Start of Supplied data
-- ==== Sys2Proof/Certificates/Slice0/Obligations.lean ====
section
/-! DEFINITION. The statements for the provers. Each docstring names the rule of spec/ it formalises; the clauses that
rest on a choice of the model name its log entry. -/

open Sys2Proof Sys2Proof.Machine

/-! ## The step and the decoder -/

/-- A row of the table is run as the program that leads to it, a buffer of samples (95, Part P): the next step is the call
on that buffer, for DECODE.CALL exactly the row's own operation; the call on the buffer of one valid frame passes every
stage and emits one record, the call on the buffer with an illegal symbol stops at the line code; a word that is no row, and
an operation that no call runs, place nothing (10 R29, 30 R111, 45 R252; the choice of the buffers is log 1). -/
def Obligations.StepRunsTheRowsProgram : Prop :=
  (∀ (s : State) (nbits w : Nat) (i : Instr) (buf : List Byte),
    decodeTableWord nbits w = some i → programFor s.cfg i = some buf →
    step (s.withFetchWord nbits w) = exec (.decodeCall buf.length) (present buf s.inbox s)) ∧
  (∀ (s : State) (nbits w n : Nat), decodeTableWord nbits w = some (.decodeCall n) →
    step (s.withFetchWord nbits w) = exec (.decodeCall n) (present (List.replicate n 0) s.inbox s)) ∧
  (∀ (s : State) (nbits w : Nat),
    (∀ i, decodeTableWord nbits w = some i → programFor s.cfg i = none) → s.withFetchWord nbits w = s) ∧
  (∀ s : State, ∃ t, step { s with inbox := frameProgram s.cfg :: s.inbox } = .next t ∧
    t.frames = [t.record] ∧ t.found = false ∧ t.foundAt = 0 ∧ t.lcerr = false ∧ t.crcok = true) ∧
  (∀ (s : State) (b : Bool), ∃ t, step { s with inbox := violationProgram s.cfg b :: s.inbox } = .next t ∧
    t.frames = [] ∧ t.foundAt = 0 ∧ t.lcerr = true ∧ t.win[48] = b ∧ t.win[49] = b)

/-- A step presents the host's next buffer and decodes exactly that buffer: the call is given the
count of its samples, reads its samples, and completes (00 R8, 45 R252; the inbox is the model's own, log 5). -/
def Obligations.StepDecodesTheNextBuffer : Prop :=
  ∀ (s : State) (buf : List Byte) (rest : List (List Byte)), s.inbox = buf :: rest →
    step s = exec (.decodeCall buf.length) (present buf rest s) ∧
    (∃ t, step s = .next t) ∧
    present buf rest s =
      { s with sample := (present buf rest s).sample, held := buf.length, inbox := rest } ∧
    (∀ a, Memory.read (present buf rest s).sample a = buf.getD a 0) ∧
    Memory.wf (present buf rest s).sample = true

/-- No input selects an operation (30 R111, 92 D3): from every state a step is one decode call on the next buffer, which is
all that the host can hand it, or, with no call presented, leaves the block waiting unchanged (60 R290); and from an idle
block it leaves an idle block, for a call is atomic (00 R8). -/
def Obligations.IdleStepWaits : Prop :=
  (∀ s : State, s.inbox = [] → step s = .next s) ∧
  (∀ s : State,
    step s = .next s ∨
    ∃ buf rest, s.inbox = buf :: rest ∧ step s = exec (.decodeCall buf.length) (present buf rest s)) ∧
  (∀ s t : State, s.stage = .idle → step s = .next t → t.stage = .idle)

/-- Decoding the word of any well-formed operation gives it back, with every operand (30 R110, R92; operands log 1). -/
def Obligations.DecodeInvertsEncode : Prop :=
  ∀ i : Instr, i.wellFormed = true → decode (encode i) = .ok i

/-- Every word that decodes is the word of what it decodes to, and that is well-formed: no two words share a meaning
and no ill-formed operation is ever decoded (log 1). -/
def Obligations.DecodedWordsAreCanonical : Prop :=
  ∀ (w : OpWord) (i : Instr), decode w = .ok i → encode i = w ∧ i.wellFormed = true

/-- Some words written out from the table decode to what they stand for, one or more of every component (30 R110,
R92). -/
def Obligations.TableWordsDecode : Prop :=
  decode (.op 0x00 [479]) = .ok (.decodeCall 479) ∧
  decode (.op 0x10 [10]) = .ok (.syncMatch 10) ∧
  decode (.op 0x24 []) = .ok .lcDecode ∧
  decode (.op 0x32 [0xA5]) = .ok (.crcByte 0xA5) ∧
  decode (.op 0x44 [15, 1]) = .ok (.cipherBlock 15 .b) ∧
  decode (.op 0x5A []) = .ok .fxFrame ∧
  decode (.sym false true) = .ok .symZero

/-- A number that is no row of the table is rejected whatever its operands (30 R110, R111). -/
def Obligations.OtherNumbersAreRejected : Prop :=
  ∀ (c : BitVec 8) (operands : List Nat),
    c.toNat ∉ [0x00, 0x01, 0x10, 0x11, 0x12, 0x13, 0x20, 0x21, 0x22, 0x23, 0x24, 0x30, 0x31, 0x32, 0x33, 0x34,
      0x40, 0x41, 0x42, 0x43, 0x44, 0x45, 0x46, 0x47,
      0x50, 0x51, 0x52, 0x53, 0x54, 0x55, 0x56, 0x57, 0x58, 0x59, 0x5A] →
    decode (.op c operands) = .error (.reservedCode c)

/-! ## Reset, invariants, whole-machine frames -/

/-- After reset the block is idle, no record is there, and the constants R22 gives a value have it (10 R37, 70 R310).
The values of the unspecified registers are not stated. -/
def Obligations.ResetState : Prop :=
  State.reset.stage = .idle ∧ State.reset.frames = [] ∧
  State.reset.cfg.rounds = 6 ∧ State.reset.cfg.byteOrder = .le ∧ State.reset.cfg.wbOrder = .revWord ∧
  (regionA State.reset.cfg).val = 7 ∧ (regionB State.reset.cfg).val = 15 ∧
  crcPoly = 0x1021 ∧ crcInitValue = 0xFFFF ∧ crcXorOut = 0x9335 ∧ delta = 0x9E3779B9

/-- The invariant holds after reset (the counts after reset are the model's, logs 5 and 6). -/
def Obligations.ResetMeetsInvariant : Prop := Inv State.reset

/-- Every step keeps the invariant: the sample space canonical, no count past its bound, every emitted vertical speed
in -512 .. 4088 (10 R25, R29, R32, R33). -/
def Obligations.StepKeepsInvariant : Prop :=
  ∀ s t : State, Inv s → step s = .next t → Inv t

/-- No operation writes a configuration constant (10 R22), a sample, or anything of the host's side (20 R62); in
particular every sample reads as before. -/
def Obligations.NoOperationWritesConstantsOrSamples : Prop :=
  ∀ (i : Instr) (s t : State), exec i s = .next t →
    t.cfg = s.cfg ∧ t.sample = s.sample ∧ t.held = s.held ∧ t.inbox = s.inbox ∧
    ∀ a, Memory.read t.sample a = Memory.read s.sample a

/-- The cursor is written by SYNC.SCAN and by DECODE.CALL only, the sample count by DECODE.CALL only (10 R25, R29). -/
def Obligations.OnlyScanAndCallMoveTheCursor : Prop :=
  ∀ (i : Instr) (s t : State), exec i s = .next t →
    ((t.cur ≠ s.cur → i = .syncScan ∨ ∃ n, i = .decodeCall n) ∧
     (t.navail ≠ s.navail → ∃ n, i = .decodeCall n))

/-- The flags are written by the validators and by the composites that contain them, by nothing else: no cipher and no
extractor operation writes one (10 R27). Records are emitted by FRAME.PROCESS and DECODE.CALL only (10 R34). -/
def Obligations.OnlyNamedOperationsWriteFlagsAndFrames : Prop :=
  ∀ (i : Instr) (s t : State), exec i s = .next t →
    ((t.lcerr ≠ s.lcerr → i = .lcValidate ∨ i = .lcDecode ∨ i = .frameProcess ∨ ∃ n, i = .decodeCall n) ∧
     (t.crcok ≠ s.crcok → i = .crcCheck ∨ i = .frameProcess ∨ ∃ n, i = .decodeCall n) ∧
     (t.frames ≠ s.frames → i = .frameProcess ∨ ∃ n, i = .decodeCall n))

/-- Which operations stop, how, and exactly when: a sample read at or beyond `NAVAIL` (20 R61), a region outside
`RAW[0..28]` (43 R194), a count larger than the buffer (93 U13); the stops are the model's own (log 8). Everything
else completes from every state. -/
def Obligations.OnlyTheseOperationsStop : Prop :=
  ∀ (i : Instr) (s : State),
    (exec i s = .fault .sampleBeyondCount ↔
      (∃ k, i = .syncMatch k ∧ s.navail < k + 48) ∨ (∃ k, i = .syncWindow k ∧ s.navail < k + 464)) ∧
    (exec i s = .fault .rawBeyondFrame ↔
      (∃ o, i = .xteaUnpack o ∧ 21 < o) ∨ (∃ o, i = .xteaWb o ∧ 21 < o) ∨
      (∃ o key, i = .cipherBlock o key ∧ 21 < o)) ∧
    (∀ r, exec i s = .refused r ↔ r = .countBeyondBuffer ∧ ∃ n, i = .decodeCall n ∧ s.held < n)

/-! ## Frame Synchronizer -/

/-- SYNC.MATCH: the result is 1 exactly when bit 0 of all 48 samples agrees with the line code of `SYNC24`, most
significant bit first; nothing else changes (40 R131, 30 R94; the result latch is log 2). -/
def Obligations.SyncMatchComparesFortyEightSamples : Prop :=
  decode (.op 0x10 [0]) = .ok (.syncMatch 0) ∧
  ∀ (s : State) (i : Nat), i + 48 ≤ s.navail →
    Does (.syncMatch i) s fun t =>
      t = { s with matched := t.matched } ∧
      (t.matched = true ↔ PatternAt s i)

/-- SYNC.SCAN: the lowest offset at or after the cursor at which the pattern matches and the whole window fits, with
the cursor advanced to 464 past it; or found = 0 and the cursor unchanged (40 R134). -/
def Obligations.SyncScanFindsTheFirstMatch : Prop :=
  decode (.op 0x11 []) = .ok .syncScan ∧
  ∀ s : State, Does .syncScan s fun t =>
    t = { s with found := t.found, foundAt := t.foundAt, cur := t.cur } ∧
    ((t.found = true ∧ s.cur ≤ t.foundAt ∧ t.foundAt + 464 ≤ s.navail ∧ PatternAt s t.foundAt ∧
        (∀ i, s.cur ≤ i → i < t.foundAt → ¬ PatternAt s i) ∧ t.cur = t.foundAt + 464) ∨
     (t.found = false ∧ t.cur = s.cur ∧ t.foundAt = s.foundAt ∧
        ∀ i, s.cur ≤ i → i + 464 ≤ s.navail → ¬ PatternAt s i))

/-- SYNC.WINDOW: `WIN[k]` is bit 0 of sample `i + k`; nothing else changes (40 R136). -/
def Obligations.SyncWindowCopiesTheWindow : Prop :=
  decode (.op 0x12 [0]) = .ok (.syncWindow 0) ∧
  ∀ (s : State) (i : Nat), i + 464 ≤ s.navail →
    Does (.syncWindow i) s fun t =>
      t = { s with win := t.win } ∧
      ∀ k : Fin 464, t.win[k] = (Memory.read s.sample (i + k.val)).getLsbD 0

/-- A window formed at a match begins with the pattern: its first 24 symbol pairs are legal and hold the bits of
`SYNC24` (40 R131, R136). -/
def Obligations.MatchedWindowBeginsWithThePattern : Prop :=
  ∀ (s : State) (i : Nat), i + 464 ≤ s.navail → PatternAt s i →
    Does (.syncWindow i) s fun t =>
      ∀ k : Fin 24, t.win[2 * k.val] = s.cfg.sync24.getLsbD (23 - k.val) ∧
        t.win[2 * k.val + 1] = !t.win[2 * k.val]

/-- SYNC.CONSUME: 0 below 464 samples, else all but 463; the count does not depend on any match (40 R138). -/
def Obligations.SyncConsumeKeeps463 : Prop :=
  decode (.op 0x13 []) = .ok .syncConsume ∧
  ∀ s : State, Does .syncConsume s fun t =>
    t = { s with consumed := t.consumed } ∧
    (s.navail < 464 → t.consumed = 0) ∧ (464 ≤ s.navail → t.consumed + 463 = s.navail)

/-! ## Line-Code Decoder -/

/-- LC.SYM: two equal samples are a violation, else the bit is the first sample; the four symbol encodings of the
table are its four cases; nothing but the result changes (41 R151, 30 R92; the latch is log 2). -/
def Obligations.SymbolsDecode : Prop :=
  decode (.op 0x20 [0, 1]) = .ok (.lcSym false true) ∧
  decode (.sym false true) = .ok .symZero ∧ decode (.sym true false) = .ok .symOne ∧
  decode (.sym false false) = .ok .symIllegal00 ∧ decode (.sym true true) = .ok .symIllegal11 ∧
  ∀ s : State,
    (∀ a b : Bool, Does (.lcSym a b) s fun t =>
      t = { s with symbol := t.symbol } ∧ (a = b → t.symbol = .violation) ∧ (a ≠ b → t.symbol = .payload a)) ∧
    exec .symZero s = .next { s with symbol := .payload false } ∧
    exec .symOne s = .next { s with symbol := .payload true } ∧
    exec .symIllegal00 s = .next { s with symbol := .violation } ∧
    exec .symIllegal11 s = .next { s with symbol := .violation }

/-- LC.VALIDATE: `LCERR` is 1 exactly when some of the 232 non-overlapping pairs has two equal samples; nothing else
changes; and FRAME.PROCESS does nothing further with such a window: `PB`, `RAW`, `CRC` and the cipher registers keep what
they held (41 R153; that they keep it is log 14, 60 R277 against 93 U12). -/
def Obligations.LcValidateSetsLcerr : Prop :=
  decode (.op 0x21 []) = .ok .lcValidate ∧
  ∀ s : State, Does .lcValidate s fun t =>
    t = { s with lcerr := t.lcerr } ∧
    (t.lcerr = true ↔ ∃ k : Fin 232, s.win[2 * k.val] = s.win[2 * k.val + 1]) ∧
    (t.lcerr = true → Does .frameProcess s fun p => p = { t with stage := p.stage, failure := p.failure })

/-- LC.COLLAPSE: `PB[k] = WIN[2k]`; nothing else changes (41 R155; also when `LCERR = 1`, log 7). -/
def Obligations.LcCollapseKeepsFirstSamples : Prop :=
  decode (.op 0x22 []) = .ok .lcCollapse ∧
  ∀ s : State, Does .lcCollapse s fun t =>
    t = { s with pb := t.pb } ∧ ∀ k : Fin 232, t.pb[k] = s.win[2 * k.val]

/-- LC.PACK: bit `7 - j` of byte `m` is `PB[8m + j]`; nothing else changes (41 R157). -/
def Obligations.LcPackIsMsbFirst : Prop :=
  decode (.op 0x23 []) = .ok .lcPack ∧
  ∀ s : State, Does .lcPack s fun t =>
    t = { s with raw := t.raw } ∧
    ∀ (m : Fin 29) (j : Fin 8), t.raw[m].getLsbD (7 - j.val) = s.pb[8 * m.val + j.val]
End of Supplied data
_Description of the task_
Your task for the entries above: copy exactly the span starting with the line with "stage and emits" and going on through the line with "(∀ (s : State) (nbits w : Nat) (i", both lines included, and nothing else.

_Exercise answer_
stage and emits one record, the call on the buffer with an illegal symbol stops at the line code; a word that is no row, and
an operation that no call runs, place nothing (10 R29, 30 R111, 45 R252; the choice of the buffers is log 1). -/
def Obligations.StepRunsTheRowsProgram : Prop :=
  (∀ (s : State) (nbits w : Nat) (i : Instr) (buf : List Byte),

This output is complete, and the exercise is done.